Some network info about our cluster:-
Private cluster Disabled
Network default
Subnet default
VPC-native traffic routing Enabled
Pod address range 10.122.128.0/17
Service address range 10.123.0.0/22
Intranode visibility Enabled
NodeLocal DNSCache Enabled
HTTP Load Balancing Enabled
Subsetting for L4 Internal Load Balancers Disabled
Control plane authorized networks
office (192.169.1.0/24)
Network policy Disabled
Dataplane V2 Disabled
I also have firewall riles to allow http/s
❯ gcloud compute firewall-rules list
NAME NETWORK DIRECTION PRIORITY ALLOW DENY DISABLED
default-allow-http default INGRESS 1000 tcp:80 False
default-allow-https default INGRESS 1000 tcp:443 False
....
Upvotes: 3
Views: 6071
Reputation: 1
In my case, I was on GKE, and I used a private cluster with a public endpoint.
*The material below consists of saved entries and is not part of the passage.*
/-- The common registers of every page (R481, R482). -/
def commonRows : List RegRow := [
  rowRo 0x000, rowRo 0x008,
  { off := 0x010, fields := [fW1 48 48, fRo 47 16, fRo 5 4, fRo 3 0 2] },
  { off := 0x018, fields := [fWo 2 2, fWo 1 1, fWo 0 0] },
  rowRo 0x020,
  { off := 0x028, fields := [fRw 0 0] },
  { off := 0x030, fields := [fRo 63 32, fRo 7 0 1] },
  { off := 0x038, fields := [fRw 63 0] }]

/-- Registers of the die control page that every die has, and those of link dies (R491). -/
def dieRows : List RegRow := [
  { off := 0x040, fields := [fRo 13 8 0x3F, fRo 3 0 1] },
  { off := 0x048, fields := [fRo 51 32, fRo 19 0 1] },
  { off := 0x050, fields := [fRo 23 0] }]

def linkDieRows : List RegRow := dieRows ++ [
  { off := 0x100, fields := [fRw 15 0] },
  { off := 0x108, writer := .firmware, fields := [fRw 63 58 63, fRw 57 52 63, fRw 51 49 7, fRw 47 0 (2 ^ 48 - 1)] }]

/-- The plan and start-up registers of the management dies (R33, R58, R59, R475, R476). -/
def mgmtDieRows : List RegRow := dieRows ++ [
  rowRo 0x100, rowRo 0x108,
  { off := 0x110, fields := [fRw 63 0] },
  { off := 0x118, fields := [fWo 63 0] },
  { off := 0x120, fields := [fRw 31 0 0x7D0 100 60000] },
  rowRo 0x128, rowRo 0x130,
  { off := 0x138, fields := [fWo 63 0] },
  rowRo 0x140 8, rowRo 0x180 8,
  { off := 0x200, count := 48, writer := .split, swapped := true,
    fields := [fRo 47 40, fRw 37 32 0 0 47, fRw 29 24 0 0 47, fRw 21 20 0 0 2, fRw 16 16] },
  { off := 0x380, fields := [fRo 63 48 0xFFFF, fRo 47 0] },
  { off := 0x388, fields := [fRw 1 1, fRw 0 0] },
  { off := 0x390, fields := [fRw 63 63, fRo 62 62, fRw 47 32, fRw 23 16, fRw 11 8, fRw 1 0] },
  rowRo 0xC80, rowRo 0xC88]

/-- Core page (R124 to R126). -/
def coreRows : List RegRow := [
  { off := 0x040, swapped := true, fields := [fRw 24 16 0x40 16 256, fRw 11 8 6 1 8, fRw 1 0 3] },
  { off := 0x048, fields := [fW1 9 9, fW1 8 8, fW1 7 7, fW1 6 6, fW1 5 5, fW1 4 4, fW1 3 3, fW1 2 2, fW1 1 1, fW1 0 0] },
  rowRo 0x050, rowRo 0x058, rowRo 0xC00, rowRo 0xC08, rowRo 0xC10]

/-- Array-group page (R127, R128, R326, R327). -/
def arrayRows : List RegRow := [
  rowRo 0x040 7,
  { off := 0x078, writer := .firmware,
    fields := [fRw 17 15 5 0 6, fRw 14 12 4 0 6, fRw 11 9 3 0 6, fRw 8 6 2 0 6, fRw 5 3 1 0 6, fRw 2 0 0 0 6] },
  { off := 0x080, writer := .firmware,
    fields := [fRw 47 32 0x18 1 720, fRw 16 16, fRw 11 8 3 1 15, fRw 7 4 3 2 15] },
  rowRo 0x088, rowRo 0x090,
  { off := 0x0C0, count := 7, writer := .firmware,
    fields := [fRw 55 52 0xF, fRw 47 40 0x69 60 105, fRw 35 32 8 1 8] },
  rowRo 0xC00 7, rowRo 0xC40 7, rowRo 0xC80 7,
  rowRo 0xCC0, rowRo 0xCC8, rowRo 0xCD0, rowRo 0xCD8, rowRo 0xCE0, rowRo 0xCE8, rowRo 0xCF0]

/-- Vector-unit page (R180, R181). -/
def vectorRows : List RegRow := [
  { off := 0x040, fields := [fW1 5 5, fW1 4 4, fW1 3 3, fW1 2 2, fW1 1 1, fW1 0 0] },
  rowRo 0x048, rowRo 0x050, rowRo 0xC00, rowRo 0xC08]

/-- Engine-cluster page (R182, R183). -/
def engineRows : List RegRow := [
  { off := 0x040, writer := .firmware,
    fields := [fRw 43 42 3 1, fRw 41 40 3 1, fRw 39 36 0xF 1, fRw 35 32 0xF 1, fRw 31 24 0xFF 1, fRw 23 16 0xFF 1,
      fRw 15 0 0xFFFF 1] },
  { off := 0x048, fields := [fW1 7 7, fW1 6 6, fW1 5 5, fW1 4 4, fW1 3 3, fW1 2 2, fW1 1 1, fW1 0 0] },
  rowRo 0x050, rowRo 0xC00 7, rowRo 0xC40]

/-- Memory channel page (R218). -/
def channelRows : List RegRow := [
  { off := 0x040, swapped := true, fields := [fRw 0 0 1] },
  rowRo 0x048, rowRo 0xC00, rowRo 0xC08, rowRo 0xC10, rowRo 0xC18, rowRo 0xC20]

/-- Stack base page (R216, R217). -/
def stackRows : List RegRow := [
  { off := 0x040, swapped := true, fields := [fRw 47 36, fRw 28 24 0xC 4 24, fRw 19 16 3 1 8, fRo 5 0 0x21] },
  { off := 0x048, swapped := true, fields := [fRw 39 32 0x18 1 168, fRw 23 16 1 1 255, fRw 7 0 0x10] },
  rowRo 0x050,
  { off := 0x058, writer := .firmware, fields := [fRw 8 8 1, fRo 1 0] },
  rowRo 0xC00, rowRo 0xC08, rowRo 0xC10, rowRo 0xC18, rowRo 0xC20, rowRo 0xC28]

/-- Fabric page (R219). -/
def fabricRows : List RegRow := [
  { off := 0x040, count := 4, writer := .firmware, fields := [fRw 63 0] },
  rowRo 0x060,
  { off := 0x068, fields := [fRo 6 0 0x7F] },
  rowRo 0xC00 4, rowRo 0xC20]

/-- Braze port page (R242, R243). -/
def brazeRows : List RegRow := [
  { off := 0x040, writer := .firmware,
    fields := [fRw 17 17 1, fRw 16 16, fRw 15 15, fRw 14 12 0 0 4, fRw 9 8 0 0 2, fRw 7 0 0xFF] },
  { off := 0x048, writer := .firmware, fields := [fRw 23 8 0xFFFF, fRw 5 0 0 0 47] },
  { off := 0x050, swapped := true,
    fields := [fRw 54 44 0x40 16, fRw 43 33 0x100, fRw 32 22 0x80, fRw 21 11 0x80, fRw 10 0 0x80 16] },
  { off := 0x058, swapped := true, fields := [fRw 31 28 8 1, fRw 27 20 0x40 8, fRw 19 0 0x10000 1] },
  { off := 0x060, fields := [fRo 63 8, fRo 7 0 1] },
  rowRo 0x068,
  { off := 0x070, fields := [fRo 23 8 0xFFFF, fRo 5 0] },
  rowRo 0xC00, rowRo 0xC08, rowRo 0xC10, rowRo 0xC18, rowRo 0xC20, rowRo 0xC28, rowRo 0xC30, rowRo 0xC38 5,
  rowRo 0xC60, rowRo 0xC68]

/-- Control port page (R295, R296). -/
def ctlRows : List RegRow := [
  rowRo 0x040,
  { off := 0x048, swapped := true, fields := [fRw 27 20 0x1E 1 255, fRw 19 16 3, fRw 15 0 0x3E8 100 60000] },
  rowRo 0x050, rowRo 0x058,
  { off := 0x060, fields := [fWo 4 0] },
  { off := 0x100, count := 32, stride := 24, swapped := true, fields := [fRw 63 12] },
  { off := 0x108, count := 32, stride := 24, swapped := true,
    fields := [fRw 63 62 0 0 2, fRw 61 61, fRw 55 32, fRw 27 0] },
  { off := 0x110, count := 32, stride := 24, fields := [fRo 63 0] },
  rowRo 0xC00, rowRo 0xC08, rowRo 0xC10, rowRo 0xC18, rowRo 0xC20]

/-- CXL port page (R499). -/
def cxlRows : List RegRow := [
  rowRo 0x040, rowRo 0x048,
  { off := 0x050, writer := .firmware, fields := [fWo 0 0] },
  rowRo 0xC00, rowRo 0xC08, rowRo 0xC10, rowRo 0xC18, rowRo 0xC20]

/-- Ledger page with its checkpoint part (R389, R390, R496, R497). -/
def ledgerRows : List RegRow := [
  { off := 0x040, swapped := true,
    fields := [fRw 51 32 0x4E20 100 1000000, fRw 14 12 3 1, fRw 11 8 2 1, fRw 6 5 1 1 2, fRw 4 4, fRw 3 0 3 2 8] },
  { off := 0x048, fields := [fRw 31 16 0xFFFF, fRw 6 0 0 0 64] },
  { off := 0x050, fields := [fWo 2 2, fWo 1 1, fWo 0 0] },
  { off := 0x058, fields := [fRw 63 0] },
  rowRo 0x060, rowRo 0x068, rowRo 0x070,
  { off := 0x078, fields := [fRo 63 0 (2 ^ 64 - 1)] },
  { off := 0x080, fields := [fRw 13 0] },
  { off := 0x088, count := 4, fields := [fRw 63 0] },
  rowRo 0x0A8, rowRo 0x0B0, rowRo 0xC00, rowRo 0xC08, rowRo 0xC10,
  { off := 0x200, swapped := true,
    fields := [fRw 55 48 9 1 23, fRw 39 32 10, fRw 31 24 4, fRw 23 16 5 1, fRw 7 6 0 0 2, fRw 5 5, fRw 4 4] },
  { off := 0x208, swapped := true, fields := [fRw 15 0 0xFFFF] },
  { off := 0x210, swapped := true, fields := [fRw 51 48 2 1 8, fRw 47 44 0xF 1, fRw 41 21] },
  { off := 0x218, fields := [fRw 16 16, fRw 15 0 0xFFFF] },
  { off := 0x220, fields := [fWo 63 0] },
  { off := 0x228, count := 3, fields := [fRo 63 0 (2 ^ 64 - 1)] },
  { off := 0x240, fields := [fRo 63 0 (2 ^ 64 - 1)] },
  rowRo 0x248,
  { off := 0x300, count := 32, swapped := true,
    fields := [fRw 63 63, fRw 39 36 0 0 8, fRw 32 32, fRw 31 0] },
  rowRo 0xD00 3, rowRo 0xD18, rowRo 0xD20, rowRo 0xD28]

/-- Fault page (R492, R493). -/
def faultRows : List RegRow := [
  { off := 0x040, fields := [fRw 32 32, fRw 31 16 0x1F4 1 60000, fRw 9 0 0x32 1 1000] },
  { off := 0x048,
    fields := [fRw 59 56 5 1 15, fRw 48 32 0xE10 60 86400, fRw 27 24 3 1 15, fRw 16 0 0x258 10 86400] },
  { off := 0x050, writer := .firmware, fields := [fWo 23 0] },
  { off := 0x058, writer := .firmware, fields := [fWo 23 0] },
  { off := 0x060, writer := .mgmtPort, fields := [fWo 0 0] },
  rowRo 0x068,
  { off := 0x070, fields := [fRw 23 0] },
  rowRo 0x078 8,
  { off := 0x0B8, fields := [fRw 15 0] },
  rowRo 0x0C0,
  { off := 0x0C8, fields := [fRw 26 8, fRw 7 0] },
  rowRo 0x0D0,
  { off := 0x0D8, fields := [fWo 2 2, fWo 1 1, fWo 0 0] },
  { off := 0x0E0, fields := [fRw 63 0] },
  { off := 0x0E8, fields := [fWo 15 10, fWo 9 8, fWo 2 0] },
  rowRo 0x100 32, rowRo 0xC00 64]

/-- Power page (R494, R435). -/
def powerRows : List RegRow := [
  { off := 0x040, swapped := true, fields := [fRw 12 0 0x4B0 105 5520] },
  { off := 0x048, count := 4, swapped := true, fields := [fRw 12 0 0x1590 2820 5520] },
  { off := 0x068, count := 4, fields := [fRo 3 0 8] },
  { off := 0x088, fields := [fRw 5 0 0xF 0 50] },
  { off := 0x090, fields := [fRw 6 0 0x5F 70 95] },
  { off := 0x098, fields := [fWo 1 1, fWo 0 0] },
  rowRo 0x0A0, rowRo 0xC00 48, rowRo 0xD80 4, rowRo 0xDA0 4]

/-- Security page (R495, R455). -/
def securityRows : List RegRow := [
  { off := 0x040, fields := [fWo 8 8, fWo 4 4, fRw 0 0] },
  { off := 0x048, fields := [fRw 0 0] },
  rowRo 0x050]

/-- Sync page (R498). -/
def syncRows : List RegRow := [
  { off := 0x040, fields := [fRw 18 16 2 1 3, fRw 13 12, fRw 11 0] },
  rowRo 0x048 2, rowRo 0x058, rowRo 0xC00, rowRo 0xC08, rowRo 0xC10]

/-- The type code of a block on a die, or none when the die does not carry it (R479). -/
def blockType (die blk : Nat) : Option Nat :=
  let cd := die < 48
  let ld := 48 ≤ die ∧ die < 56
  let hd := 56 ≤ die ∧ die < 60
  let md := die = 60 ∨ die = 61
  let sl := die = 62 ∨ die = 63
  if blk = 0 then (if die < 64 then some 0x01 else none)
  else if 0x01 ≤ blk ∧ blk ≤ 0x04 then (if cd then some 0x02 else none)
  else if 0x05 ≤ blk ∧ blk ≤ 0x08 then (if cd then some 0x03 else none)
  else if 0x09 ≤ blk ∧ blk ≤ 0x0C then (if cd then some 0x04 else none)
  else if blk = 0x0D then (if cd then some 0x05 else none)
  else if blk = 0x0E then (if cd then some 0x06 else none)
  else if blk = 0x0F then (if cd then some 0x07 else none)
  else if blk = 0x10 then (if cd then some 0x08 else none)
  else if blk = 0x11 then (if cd ∧ 1 ≤ die % 8 then some 0x07 else none)
  else if blk = 0x12 then (if cd ∧ die % 8 = 6 then some 0x07 else none)
  else if 0x18 ≤ blk ∧ blk ≤ 0x1D then (if ld then some 0x10 else none)
  else if blk = 0x1E then (if die = 54 ∨ die = 55 then some 0x11 else none)
  else if blk = 0x1F then (if hd then some 0x12 else none)
  else if blk = 0x20 then (if sl then some 0x20 else none)
  else if blk = 0x21 then (if md then some 0x21 else none)
  else if blk = 0x22 then (if md then some 0x22 else none)
  else if blk = 0x23 then (if md then some 0x23 else none)
  else if blk = 0x24 then (if die < 60 then some 0x24 else none)
  else none

/-- The registers of a page beyond the common ones. -/
def pageRows (die ty : Nat) : List RegRow :=
  if ty = 0x01 then
    (if die = 60 ∨ die = 61 then mgmtDieRows else if 48 ≤ die ∧ die < 56 then linkDieRows else dieRows)
  else if ty = 0x02 then coreRows
  else if ty = 0x03 then arrayRows
  else if ty = 0x04 then vectorRows
  else if ty = 0x05 then engineRows
  else if ty = 0x06 then channelRows
  else if ty = 0x07 then stackRows
  else if ty = 0x08 then fabricRows
  else if ty = 0x10 then brazeRows
  else if ty = 0x11 then ctlRows
  else if ty = 0x12 then cxlRows
  else if ty = 0x20 then ledgerRows
  else if ty = 0x21 then faultRows
  else if ty = 0x22 then powerRows
  else if ty = 0x23 then securityRows
  else if ty = 0x24 then syncRows
  else []

/-- The row that holds an offset, if any. -/
def findRow (rows : List RegRow) (off : Nat) : Option RegRow :=
  rows.find? (fun r => decide (r.off ≤ off) && decide (off < r.off + r.count * r.stride) && decide ((off - r.off) % r.stride = 0))

/-- The row of an active offset on a page: the common registers first. -/
def rowAt (die ty off : Nat) : Option RegRow :=
  if off < 0x040 then findRow commonRows off else findRow (pageRows die ty) off

/-- The instance number that BLK_ID shows (R482). -/
def blockInst (die blk : Nat) : Nat :=
  if 0x01 ≤ blk ∧ blk ≤ 0x0C then (blk - 1) % 4
  else if blk = 0x0F then die
  else if blk = 0x11 then die - 1
  else if blk = 0x12 then die + 1
  else if 0x18 ≤ blk ∧ blk ≤ 0x1D then 6 * (die - 48) + (blk - 0x18)
  else if blk = 0x1E then die - 54
  else if blk = 0x1F then die - 56
  else if blk = 0x20 then die - 62
  else if 0x21 ≤ blk ∧ blk ≤ 0x23 then die - 60
  else if blk = 0 ∧ 60 ≤ die then die % 2
  else 0

/-- The value a row's fields reset to. -/
def rowReset (r : RegRow) : Nat := r.fields.foldl (fun a f => a + f.reset * 2 ^ f.lo) 0

/-! ## Default fabric routes (R14, R195, R196) -/

/-- The attached compute dies of a peripheral die, lower number first, and the edge they leave by. -/
def attached (d : Nat) : List Nat × Nat :=
  if d < 52 then ([2 * (d - 48), 2 * (d - 48) + 1], 1)
  else if d < 56 then ([40 + 2 * (d - 52), 41 + 2 * (d - 52)], 3)
  else if d = 56 then ([0], 4)
  else if d = 57 then ([7], 2)
  else if d = 58 then ([40], 4)
  else if d = 59 then ([47], 2)
  else if d = 60 then ([8, 32], 4)
  else if d = 61 then ([15, 39], 2)
  else if d = 62 then ([16, 24], 4)
  else ([23, 31], 2)

/-- The number of fabric hops between two compute dies. -/
def hops (a b : Nat) : Nat :=
  (a % 8 - b % 8) + (b % 8 - a % 8) + (a / 8 - b / 8) + (b / 8 - a / 8)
I needed to add my IP on the authorized networks : https://cloud.google.com/kubernetes-engine/docs/how-to/authorized-networks#add
Upvotes: 0
Reputation: 75990
If it's work from your VPC and not from outside, it's because you created a private GKE cluster. The master is only reachable through the private IP or through the autorized network.
Speaking about the authorized network, you have one authorizer office (192.169.1.0/24)
. Sadly, you registered a private IP range in your office network and not the public IP used to access the internet.
To solve that, go to a site that provide you your public IP. Then update the authorized network for your cluster with that IP/32, and try again.
Upvotes: 2
Reputation: 5541
If it works from the GCP VM, but does not work from your local that means that it's either related to the GCP Firewall or your GKE does not have a public IP.
First check if you cluster IP is public and if yes, then you need to add a firewall rule which allows the traffic over HTTPS (443 port). You can do it in the the gcloud
tool or via the GCP Console "Firewall -> Create Firewall Rule".